E intanto anche oggi non firma con la juve...


----------



## fra29 (11 Luglio 2016)

diavoloINme ha scritto:


> Non capisco una cosa in tutta questa storia. Di marzio dice da giorni che il tempo fa il gioco della juve ma in teoria non dovrebbe esser il contrario? Marmotta non dovrebbe esser preoccupato di chiudere prima possibile? Quelli bloccati attualmente siamo noi. Tra qualche giorno potrebbero cambiare molte cose e potremmo tornare alla carica se la juve nel frattempo non avesse ancora chiuso. *Quale elemento mi manca*??? Certe trattative vanno chiuse il prima possibile qualora ci siano i due elementi per farlo e cioè si del giocatore e accordo col club di appartenenza. Non è che pjaca o il suo procuratore stanno aspettando il milan per correttezza??



1. Il preliminare della Dinamo
2. La trattativa Juve-Dinamo poiché la Juve, forte della volontà del giocatore, sicuramente rivedrà al ribasso la cifra pattuita con il,Milan (magari con bonus)

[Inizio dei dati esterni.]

theorem combEffect_kept {s0 : State}  (x : Ctx) (e : QEntry) (s : State) (kept : Kept s0 s) :
    OkAll (fun r => Kept s0 r.st) (combEffect x e s) := by
  unfold combEffect
  repeat' first
      | with_reducible assumption
      | with_reducible apply writeSel_kept
      | (with_reducible refine OkAll.bind (writeSel_kept (s0 := s0) _ _ _ _ _ _ _ _ ?_) (fun _ _ => ?_))
      | (with_reducible refine okAll_kept (writeSel_kept (s0 := s0) _ _ _ _ _ _ _ _ ?_) (by assumption))
      | with_reducible apply writeNums_kept
      | (with_reducible refine OkAll.bind (writeNums_kept (s0 := s0) _ _ _ _ _ _ _ ?_) (fun _ _ => ?_))
      | (with_reducible refine okAll_kept (writeNums_kept (s0 := s0) _ _ _ _ _ _ _ ?_) (by assumption))
      | (with_reducible refine foldl_kept _ ?_ (fun _ _ _ => ?_))
      | (with_reducible refine foldl_keptP (get := Prod.fst) _ ?_ (fun _ _ _ => ?_))
      | (with_reducible refine foldl_keptP (get := Prod.snd) _ ?_ (fun _ _ _ => ?_))
      | (with_reducible refine OkAll.bindKept (s0 := s0) ?_ (fun _ _ => ?_))
      | (with_reducible refine OkAll.bindFst (s0 := s0) ?_ (fun _ _ => ?_))
      | (with_reducible refine OkAll.bindSnd (s0 := s0) ?_ (fun _ _ => ?_))
      | (with_reducible refine OkAll.bind' (fun _ => ?_))
      | (with_reducible refine SomeAll.bind' (fun _ => ?_))
      | with_reducible apply okAll_mk
      | with_reducible apply okAll_pure
      | with_reducible apply someAll_mk
      | with_reducible apply someAll_pure
      | with_reducible apply bump_kept
      | with_reducible apply bumpIf_kept
      | with_reducible apply sillage_kept
      | (fail_if_no_progress with_reducible refine Kept.lit ?_ (fun _ p => p))
      | trivial
      | split
      | dsimp only

theorem effectOf_kept {op : BitVec 8} {f : Effect} (p : effectOf op = some f) : EffectKept f := by
  unfold effectOf at p
  intro s0 x e s h
  split at p <;> first
    | cases p; done
    | (cases p
       first
         | exact ldtEffect_kept x e s h | exact sttEffect_kept x e s h | exact gathEffect_kept x e s h
         | exact scatEffect_kept x e s h | exact matEffect_kept _ x e s h | exact ewuEffect_kept x e s h
         | exact ewbEffect_kept x e s h | exact actEffect_kept x e s h | exact winEffect_kept x e s h
         | exact poolEffect_kept x e s h | exact attsEffect_kept x e s h | exact attvEffect_kept x e s h
         | exact scanEffect_kept x e s h | exact lconvEffect_kept x e s h | exact routeEffect_kept x e s h
         | exact combEffect_kept x e s h | exact boxdEffect_kept x e s h | exact nmsEffect_kept x e s h
         | exact maddEffect_kept x e s h | exact cvtEffect_kept x e s h | exact forkEffect_kept x e s h
         | exact dropEffect_kept x e s h)

theorem startEntry_kept {s0 : State} (s : State) (c : Nat) (lc exe : Bool) (k : Nat) (h : Kept s0 s) :
    Kept s0 (startEntry s c lc exe k).1 := by
  unfold startEntry
  repeat' first
      | with_reducible assumption
      | (with_reducible refine tryStart_kept _ _ _ _ _ _ (effectOf_kept (by assumption)) ?_)
      | with_reducible apply ldtAfter_kept
      | split
      | dsimp only

theorem drain_kept {s0 : State} (first : Hold → Bool) (n : Nat) (s : State) (c : Nat) (lc exe : Bool) (h : Kept s0 s) :
    Kept s0 (drain first n s c lc exe) := by
  induction n generalizing first s with
  | zero => exact h
  | succ n ih =>
    unfold drain
    repeat' first
        | with_reducible assumption
        | with_reducible apply ih
        | with_reducible apply startEntry_kept
        | split
        | dsimp only

theorem goOn_kept {s0 : State} (s : State) (c : Nat) (lc exe : Bool) (kept : Kept s0 s) :
    Kept s0 (goOn s c lc exe) := by
  unfold goOn
  repeat' first
      | with_reducible assumption
      | with_reducible apply drain_kept
      | with_reducible apply bump_kept
      | with_reducible apply bumpIf_kept
      | with_reducible apply sillage_kept
      | (fail_if_no_progress with_reducible refine Kept.lit ?_ (fun _ p => p))
      | trivial
      | split
      | dsimp only
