theorem putFuture_kept {s0 : State} (s : State) (g i : Nat) (u : Future → Future) (kept : Kept s0 s) :
    Kept s0 (putFuture s g i u) := by
  unfold putFuture
  repeat' first
      | with_reducible assumption
      | with_reducible apply updFuture_kept
      | with_reducible apply writeFstate_kept
      | with_reducible apply bump_kept
      | with_reducible apply bumpIf_kept
      | with_reducible apply sillage_kept
      | (fail_if_no_progress with_reducible refine Kept.lit ?_ (fun _ p => p))
      | trivial
      | split
      | dsimp only

theorem takeMirrorReserve_kept {s0 : State} (s : State) (g i n size : Nat) (kept : Kept s0 s) :
    Kept s0 (takeMirrorReserve s g i n size) := by
  unfold takeMirrorReserve
  repeat' first
      | with_reducible assumption
      | with_reducible apply updFuture_kept
      | with_reducible apply releaseFor_kept
      | with_reducible apply addReserved_kept
      | with_reducible apply bump_kept
      | with_reducible apply bumpIf_kept
      | with_reducible apply sillage_kept
      | (fail_if_no_progress with_reducible refine Kept.lit ?_ (fun _ p => p))
      | trivial
      | split
      | dsimp only

theorem takeReserve_kept {s0 : State} (s : State) (g i r : Nat) (kept : Kept s0 s) :
    SomeAll (Kept s0) (takeReserve s g i r) := by
  unfold takeReserve
  repeat' first
      | with_reducible assumption
      | with_reducible apply updFuture_kept
      | with_reducible apply releaseFor_kept
      | with_reducible apply addReserved_kept
      | with_reducible apply takeMirrorReserve_kept
      | with_reducible apply okAll_mk
      | with_reducible apply okAll_pure
      | with_reducible apply someAll_mk
      | with_reducible apply someAll_pure
      | with_reducible apply bump_kept
      | with_reducible apply bumpIf_kept
      | with_reducible apply sillage_kept
      | (fail_if_no_progress with_reducible refine Kept.lit ?_ (fun _ p => p))
      | trivial
      | split
      | dsimp only

theorem adoptBlock_kept {s0 : State} (s : State) (g i b : Nat) (n : TreeNode) (kept : Kept s0 s) :
    SomeAll (Kept s0) (adoptBlock s g i b n) := by
  unfold adoptBlock
  repeat' first
      | with_reducible assumption
      | with_reducible apply updPage_kept
      | with_reducible apply updChunk_kept
      | with_reducible apply ownChunk_kept
      | (with_reducible refine SomeAll.bind (ownChunk_kept (s0 := s0) _ _ _ _ _ ?_) (fun _ _ => ?_))
      | (with_reducible refine someAll_snd (ownChunk_kept (s0 := s0) _ _ _ _ _ ?_) (by assumption))
      | (with_reducible refine someAll_snd' (ownChunk_kept (s0 := s0) _ _ _ _ _ ?_) (by assumption))
      | (with_reducible refine SomeAll.mapSnd (s0 := s0) ?_ (fun _ _ => ?_))
      | (with_reducible refine SomeAll.mapKept (s0 := s0) ?_ (fun _ _ => ?_))
      | (with_reducible refine foldlM_keptP (get := Prod.fst) _ ?_ (fun _ _ _ => ?_))
      | (with_reducible refine foldlM_keptP (get := Prod.snd) _ ?_ (fun _ _ _ => ?_))
      | (with_reducible refine foldlM_kept _ ?_ (fun _ _ _ => ?_))
      | (with_reducible refine foldlMO_kept _ ?_ (fun _ _ _ => ?_))
      | with_reducible apply okAll_mk
      | with_reducible apply okAll_pure
      | with_reducible apply someAll_mk
      | with_reducible apply someAll_pure
      | (with_reducible refine SomeAll.map' (fun _ => ?_))
      | with_reducible apply bump_kept
      | with_reducible apply bumpIf_kept
      | with_reducible apply sillage_kept
      | (fail_if_no_progress with_reducible refine Kept.lit ?_ (fun _ p => p))
      | trivial
      | split
      | dsimp only

theorem adoptWalk_kept {s0 : State} (g i : Nat) (l : List (List Nat)) (b prev : Nat) (s : State) (h : Kept s0 s) :
    SomeAll (fun p => Kept s0 p.2) (adoptWalk g i l b prev s) := by
  induction l generalizing b prev s with
  | nil => exact h
  | cons cs l ih =>
    unfold adoptWalk
    repeat' first
      | with_reducible assumption
      | with_reducible apply ih
      | with_reducible apply updFuture_kept
      | with_reducible apply setTree_kept
      | with_reducible apply bump_kept
      | (with_reducible refine someAll_kept (adoptBlock_kept (s0 := s0) _ _ _ _ _ ?_) (by assumption))
      | with_reducible apply someAll_mk
      | trivial
      | split
      | dsimp only

theorem bringBack_kept {s0 : State} (s : State) (home key : Nat) (kept : Kept s0 s) :
    SomeAll (Kept s0) (bringBack s home key) := by
  unfold bringBack
  repeat' first
      | with_reducible assumption
      | with_reducible apply freeSlotAt_kept
      | with_reducible apply rekeyPage_kept
      | with_reducible apply allocKv_kept
      | (with_reducible refine SomeAll.bind (allocKv_kept (s0 := s0) _ _ _ _ ?_) (fun _ _ => ?_))
      | (with_reducible refine someAll_snd (allocKv_kept (s0 := s0) _ _ _ _ ?_) (by assumption))
      | (with_reducible refine someAll_snd' (allocKv_kept (s0 := s0) _ _ _ _ ?_) (by assumption))
      | (with_reducible refine SomeAll.mapSnd (s0 := s0) ?_ (fun _ _ => ?_))
      | (with_reducible refine SomeAll.mapKept (s0 := s0) ?_ (fun _ _ => ?_))
      | with_reducible apply okAll_mk
      | with_reducible apply okAll_pure
      | with_reducible apply someAll_mk
      | with_reducible apply someAll_pure
      | (with_reducible refine SomeAll.map' (fun _ => ?_))
      | with_reducible apply bump_kept
      | with_reducible apply bumpIf_kept
      | with_reducible apply sillage_kept
      | (fail_if_no_progress with_reducible refine Kept.lit ?_ (fun _ p => p))
      | trivial
      | split
      | dsimp only
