theorem orderField_kept {s0 : State} (o : Order) (mailbox : Bool) (s : State) (f : FieldWrite) (kept : Kept s0 s) :
    Kept s0 (orderField o mailbox s f).1 := by
  unfold orderField
  repeat' first
      | with_reducible assumption
      | with_reducible apply sillage_kept
      | with_reducible apply setCocoon_kept
      | with_reducible apply bump_kept
      | with_reducible apply bumpIf_kept
      | (fail_if_no_progress with_reducible refine Kept.lit ?_ (fun _ p => p))
      | trivial
      | split
      | dsimp only

theorem lowerWorking_kept {s0 : State} (s : State) (kept : Kept s0 s) :
    Kept s0 (lowerWorking s).1 := by
  unfold lowerWorking
  repeat' first
      | with_reducible assumption
      | with_reducible apply setSetting_kept
      | (with_reducible refine foldl_kept _ ?_ (fun _ _ _ => ?_))
      | (with_reducible refine foldl_keptP (get := Prod.fst) _ ?_ (fun _ _ _ => ?_))
      | (with_reducible refine foldl_keptP (get := Prod.snd) _ ?_ (fun _ _ _ => ?_))
      | with_reducible apply bump_kept
      | with_reducible apply bumpIf_kept
      | with_reducible apply sillage_kept
      | (fail_if_no_progress with_reducible refine Kept.lit ?_ (fun _ p => p))
      | trivial
      | split
      | dsimp only

theorem applyOrder_kept {s0 : State} (s : State) (o : Order) (mailbox : Bool) (bs : List Byte) (kept : Kept s0 s) :
    Kept s0 (applyOrder s o mailbox bs).1 := by
  unfold applyOrder
  repeat' first
      | with_reducible assumption
      | with_reducible apply extendMr_kept
      | with_reducible apply applyFields_kept
      | (with_reducible refine pair_fst (applyFields_kept (s0 := s0) _ _ _ ?_) (by assumption))
      | with_reducible apply closeWrite_kept
      | with_reducible apply orderField_kept
      | (with_reducible refine pair_fst (orderField_kept (s0 := s0) _ _ _ _ ?_) (by assumption))
      | with_reducible apply lowerWorking_kept
      | (with_reducible refine pair_fst (lowerWorking_kept (s0 := s0) _ ?_) (by assumption))
      | with_reducible apply bump_kept
      | with_reducible apply bumpIf_kept
      | with_reducible apply sillage_kept
      | (fail_if_no_progress with_reducible refine Kept.lit ?_ (fun _ p => p))
      | trivial
      | split
      | dsimp only

theorem nextCocoon_kept {s0 : State} (s : State) (p : Request → Bool) (kept : Kept s0 s) :
    SomeAll (fun p => Kept s0 p.2) (nextCocoon s p) := by
  unfold nextCocoon
  repeat' first
      | with_reducible assumption
      | with_reducible apply takeReq_kept
      | (with_reducible refine SomeAll.bind (takeReq_kept (s0 := s0) _ _ ?_) (fun _ _ => ?_))
      | (with_reducible refine someAll_snd (takeReq_kept (s0 := s0) _ _ ?_) (by assumption))
      | (with_reducible refine someAll_snd' (takeReq_kept (s0 := s0) _ _ ?_) (by assumption))
      | with_reducible apply okAll_mk
      | with_reducible apply okAll_pure
      | with_reducible apply someAll_mk
      | with_reducible apply someAll_pure
      | with_reducible apply bump_kept
      | with_reducible apply bumpIf_kept
      | with_reducible apply sillage_kept
      | (fail_if_no_progress with_reducible refine Kept.lit ?_ (fun _ p => p))
      | trivial
      | split
      | dsimp only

Il giocatore è già andato. Pensiamo a KL15


----------



## martinmilan (11 Luglio 2016)

Qualcuno ha visto marotta a zagabria a firmare?? qualcuno ha visto invece Galliani???

mmmmmm........


----------



## MaschioAlfa (11 Luglio 2016)

Dai..... Fino alla prima partita di preliminare di Champions non farà sapere dove va....
Poi ovviamente appena terminata la partita.. Nella latrina dello spogliatoio sul.coperchio del orinale apporra la sua firma sul foglio che la marmotta gli porrà.


----------



## Ragnet_7 (11 Luglio 2016)

martinmilan ha scritto:


> E intanto anche oggi non firma con la juve...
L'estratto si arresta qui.